Open lunarpapillo opened 2 years ago
My initial thought about A is that if the output capture uses compression, then "seek" and "write" becomes "seek" and "rewrite the block". That doesn't make this impossible, just not as simple as saving ftell
, then after success fseek
, fwrite
, then fseek
back to end.
I'd like something like C, where we cause the crash to continue in the encoder function somehow, encoding a failure result code, and then terminate operation as soon as the ApiCall block is encoded and written. I'm not sure how to do that without setjmp
/longjmp
, though; throwing appears undefined from a signal handler.
I think the fundamental issue here is the intent with GFXR as I understand it is capturing a successful API stream and then replaying of that stream for regression testing, bringup, maybe performance testing, and maybe debugging. This issue is somewhat outside the original scope, although I agree it would be nice to have something useful happen here if its impact is low enough.
I would just reiterate the value of GFXR as a debugging tool. We often ask for GFXR reproductions of VVL bugs or crashes, and I've sent traces to driver developers to reproduce driver bugs. Anything that allows the trace to be used as a test case is a plus from my POV.

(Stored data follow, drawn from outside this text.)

/-- 30_encoding.md R91, the partition of all 65536 words, and 40_instruction_cycle.md R104, the whole decode function: for
every word, what its opcode number, the bit that picks the form, and its trap vector number make of it. The numbers are the
spec's general knowledge (logs 1 to 3); the order of n, z, p in a BR is log 27; that JMP with base R7 is a term of its own
is log 11. -/
def Obligations.EveryWordIsInstructionHaltSignalOrError : Prop :=
  ∀ w : Word,
    ((field w 12 4).toNat = 0x8 ∨ (field w 12 4).toNat = 0xD → decodeResult w = .decodeError .reservedOpcode) ∧
    ((field w 12 4).toNat = 0xF → (field w 0 8).toNat = 0x25 → decodeResult w = .haltSignal) ∧
    ((field w 12 4).toNat = 0xF → ((field w 0 8).toNat < 0x20 ∨ 0x25 < (field w 0 8).toNat) →
      decodeResult w = .decodeError .invalidTrapVector) ∧
    ((field w 12 4).toNat ≠ 0x8 → (field w 12 4).toNat ≠ 0xD →
      ((field w 12 4).toNat = 0xF → 0x20 ≤ (field w 0 8).toNat ∧ (field w 0 8).toNat ≤ 0x24) →
      decodeResult w = .instr (decode w)) ∧
    ((field w 12 4).toNat = 0x0 → decode w = .br (w.getLsbD 11) (w.getLsbD 10) (w.getLsbD 9) (field w 0 9)) ∧
    ((field w 12 4).toNat = 0x1 → decode w =
      if w.getLsbD 5 then .addImm (field w 9 3) (field w 6 3) (field w 0 5)
      else .addReg (field w 9 3) (field w 6 3) (field w 0 3)) ∧
    ((field w 12 4).toNat = 0x2 → decode w = .ld (field w 9 3) (field w 0 9)) ∧
    ((field w 12 4).toNat = 0x3 → decode w = .st (field w 9 3) (field w 0 9)) ∧
    ((field w 12 4).toNat = 0x4 → decode w = if w.getLsbD 11 then .jsr (field w 0 11) else .jsrr (field w 6 3)) ∧
    ((field w 12 4).toNat = 0x5 → decode w =
      if w.getLsbD 5 then .andImm (field w 9 3) (field w 6 3) (field w 0 5)
      else .andReg (field w 9 3) (field w 6 3) (field w 0 3)) ∧
    ((field w 12 4).toNat = 0x6 → decode w = .ldr (field w 9 3) (field w 6 3) (field w 0 6)) ∧
    ((field w 12 4).toNat = 0x7 → decode w = .str (field w 9 3) (field w 6 3) (field w 0 6)) ∧
    ((field w 12 4).toNat = 0x8 → decode w = .rti) ∧
    ((field w 12 4).toNat = 0x9 → decode w = .not (field w 9 3) (field w 6 3)) ∧
    ((field w 12 4).toNat = 0xA → decode w = .ldi (field w 9 3) (field w 0 9)) ∧
    ((field w 12 4).toNat = 0xB → decode w = .sti (field w 9 3) (field w 0 9)) ∧
    ((field w 12 4).toNat = 0xC → decode w = if (field w 6 3).toNat = 7 then .ret else .jmp (field w 6 3)) ∧
    ((field w 12 4).toNat = 0xD → decode w = .res) ∧
    ((field w 12 4).toNat = 0xE → decode w = .lea (field w 9 3) (field w 0 9)) ∧
    ((field w 12 4).toNat = 0xF →
      ((field w 0 8).toNat = 0x20 → decode w = .getc) ∧ ((field w 0 8).toNat = 0x21 → decode w = .out) ∧
      ((field w 0 8).toNat = 0x22 → decode w = .puts) ∧ ((field w 0 8).toNat = 0x23 → decode w = .inChar) ∧
      ((field w 0 8).toNat = 0x24 → decode w = .putsp) ∧ ((field w 0 8).toNat = 0x25 → decode w = .halt) ∧
      ((field w 0 8).toNat < 0x20 ∨ 0x25 < (field w 0 8).toNat → decode w = .trap (field w 0 8)))

/-- 30_encoding.md R86: a word with any value in the ignored bits is the same instruction as the word with zeros there (the
spec's decision D16, log 21). -/
def Obligations.IgnoredBitsDoNotChangeTheInstruction : Prop := ∀ w : Word, decode (clearIgnored w) = decode w

/-! ### Words, registers, flags -/

/-- 00_scope.md R7: the formula of `sext_n`, its reading as the signed value, its effect bit by bit, `sext_16(v) = v`, and
`zext_n`. -/
def Obligations.SignExtensionKeepsTheSignedValue : Prop :=
  ∀ (n : Nat) (v : BitVec n), 1 ≤ n → n ≤ 16 →
    sext v = (if v.getLsbD (n - 1) then v.setWidth 16 ||| BitVec.ofNat 16 (0xFFFF * 2 ^ n) else v.setWidth 16) ∧
    (sext v).toInt = v.toInt ∧
    (∀ k, k < 16 → (sext v).getLsbD k = if k < n then v.getLsbD k else v.getLsbD (n - 1)) ∧
    ((sext v).getLsbD 15 = v.getLsbD (n - 1)) ∧
    (n = 16 → (sext v).toNat = v.toNat) ∧
    (zext v).toNat = v.toNat

/-- 10_state.md R13: each of the eight registers holds the latest write to it, a write changes no other register, and a
register nothing has written reads 0. -/
def Obligations.RegistersHoldTheLatestWrite : Prop :=
  (∀ (s : State) (r : Reg) (v : Word), (s.setReg r v).reg r = v ∧ SameRegsBut [r] s (s.setReg r v)) ∧
  (∀ r : Reg, State.reset.reg r = 0#16)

I agree it would be a nice thing to have. I'm thinking it may be possible to save off some kind of a "last-chance" call block saved off at the beginning of each interception function and a segfault may be able to write out that block with the compression type for the capture. But that would be a performance hit so I would think we'd make it conditional on an capture environment variable option. Would that work?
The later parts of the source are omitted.